As covered in the last section, each model's coefficients are represented as log odds ratios. Don't be confused by this statement though: this is how logistic regression is represented in all statistical software packages-- Logit in Python's Statsmodels, logit in Stata, and glm in R-- since that's what's being calculated mathematically when a logistic regression is calculated. I only emphasize this to point out that to get a probability, the final log odds needs to be logistically transformed (which is done via the sigmoid() function) after the linear terms are summed up.

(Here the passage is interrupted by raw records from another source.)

/-- STAGE_CANCEL (0x0604, R290). A change of scope both counts once per die (DEDUCED, log entry 26). -/
def execStageCancel (x : Exec) (s : State) : Host.Outcome State Fault Refusal :=
  .next (s.runAsync x C.STAGE_CANCEL s.stageCancelChecks stageCancelStart stageCancelAct)

/-! ### Meters and ports -/

/-- A meter's tokens after a write of its configuration with FILL (R276). The undefined FILL 3 acts as 0. -/
def State.fillMeter (s : State) (m fill : Nat) : State :=
  let c := s.meterCfg m
  let full : Meter := { c := (c.2.2.1 * meterUnit : Nat), e := (c.2.2.2.1 * meterUnit : Nat), flow := s.tim.flow }
  let x := s.meterFill m
  s.putMeter m (if fill = 1 then full else if fill = 2 then { flow := s.tim.flow } else { x with c := min x.c full.c, e := min x.e full.e })

/-- The defaults of METER_CONFIG (R106). -/
def meterDefaults : List (Arg × Nat) := [(A.METER_CONFIG_LEN_ADJ, 0), (A.METER_CONFIG_FILL, 1)]

/-- What METER_CONFIG adds to the checks of R94. -/
def State.meterConfigChecks (_ : State) (r0 : Req) : Checks :=
      let r := filled C.METER_CONFIG meterDefaults r0
      let low := r.arg A.METER_CONFIG_MODE == 0
      { Checks.plain C.METER_CONFIG with
        target := targetError 0x20 6 65536 false r, dflt := meterDefaults
        args := firstFail [r.range A.METER_CONFIG_CIR 0 200000000, r.range A.METER_CONFIG_EIR (if low then r.arg A.METER_CONFIG_CIR else 0) 200000000,
          r.range A.METER_CONFIG_CBS 1 16777215, r.range A.METER_CONFIG_EBS (if low then max 1 (r.arg A.METER_CONFIG_CBS) else 1) 16777215,
          failIf (decide (toSigned 7 (r.arg A.METER_CONFIG_LEN_ADJ) < -32)) (badArg A.METER_CONFIG_LEN_ADJ 1), r.range A.METER_CONFIG_FILL 0 2]
        units := [5] }

/-- What METER_CONFIG does once its checks have passed. -/
def State.meterConfigAct (s : State) (r : Req) : Ans :=
      let i := r.index
      let s := s.putMeter i (s.meterFill i)
      let t := s.putArr (meterAt i) (r.params.take 20)
      let t := t.fillMeter i (r.arg A.METER_CONFIG_FILL)
      let x := t.meterFill i
      .ok t (w32 (tokenWord x.c) ++ w32 (tokenWord x.e))

/-- METER_CONFIG (0x0605, R276, R291). -/
def execMeterConfig (m : Nat) (s : State) : Host.Outcome State Fault Refusal :=
  .next (s.runCmd m C.METER_CONFIG s.meterConfigChecks s.meterConfigAct)

/-- What CLS_PORT_CONFIG adds to the checks of R94. -/
def State.clsPortConfigChecks (s : State) (r : Req) : Checks :=
  { Checks.plain C.CLS_PORT_CONFIG with target := s.targetPort 0x20 r, dflt := [(A.CLS_PORT_CONFIG_STITCH_CLASS, 1)], units := [5] }

/-- What CLS_PORT_CONFIG does once its checks have passed. -/
def State.clsPortConfigAct (s : State) (r : Req) : Ans :=
      let t := (s.setF F.CLS_PORT_CFG_DEFAULT_CLASS r.index (r.arg A.CLS_PORT_CONFIG_DEFAULT_CLASS)).setF F.CLS_PORT_CFG_STITCH_CLASS r.index
        (r.arg A.CLS_PORT_CONFIG_STITCH_CLASS)
      .ok t (w32 (t.rd R.CLS_PORT_CFG r.index))

/-- CLS_PORT_CONFIG (0x0606). -/
def execClsPortConfig (m : Nat) (s : State) : Host.Outcome State Fault Refusal :=
  .next (s.runCmd m C.CLS_PORT_CONFIG s.clsPortConfigChecks s.clsPortConfigAct)

/-- What POSTING_CONFIG adds to the checks of R94. -/
def State.postingConfigChecks (_ : State) (r : Req) : Checks :=
  { Checks.plain C.POSTING_CONFIG with target := targetWhole 0x20 r, args := r.range A.POSTING_CONFIG_DRAIN_WARN_US 1 65535, units := [5] }

/-- What POSTING_CONFIG does once its checks have passed. -/
def State.postingConfigAct (s : State) (r : Req) : Ans :=
      let t := s.setF F.CLS_POST_CFG_DRAIN_WARN_US 0 (r.arg A.POSTING_CONFIG_DRAIN_WARN_US)
      .ok t (w32 (t.rd R.CLS_POST_CFG 0))

/-- POSTING_CONFIG (0x0607). -/
def execPostingConfig (m : Nat) (s : State) : Host.Outcome State Fault Refusal :=
  .next (s.runCmd m C.POSTING_CONFIG s.postingConfigChecks s.postingConfigAct)

end Sys2Proof.Machine
end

The code representing the logistic model prediction was organized for maximum legibility: the first number is the constant term, and the remaining coefficients are aligned next to the column name. Note the final coefficient in this particular example is a negative coefficient and is thus subtracted.

df['log_odds'] = (
    0.5157
    + 0.267 * df['rain_0_to_24h_sum']
    + 0.1681 * df['rain_24_to_48h_sum']
    - 0.02855 * df['days_since_sig_rain']
)

Changing the coefficients is as simple as just changing one of those numbers next to its respective column name, inside of its respective model for any particular reach.

Safety threshold

The safety threshold is defined near the top of the document:

SAFETY_THRESHOLD = 0.65

This represents a 65% threshold for whether or not we consider the water safe or not. The SAFETY_THRESHOLD value is just used as a placeholder/convenience for whatever the default threshold should be. You can always change this value to be lower or higher, and additionally you can replace SAFETY_THRESHOLD inside of a model function

Warning

Hopefully this goes without saying, but if you are going to change the threshold, please have a good, scientifically and statistically justifiable reason for doing so!

Feature transformations

Feature transformations occur in the process_data() function after the data has been aggregated by hour, merged, and sorted by timestamp.

If you want to add some feature transformations, my suggestion is you try to learn from existing examples and copy+paste with the necessary replacements. If you have a feature that can't be built from a copy+paste, that's where you'll possibly need to learn a bit of Pandas.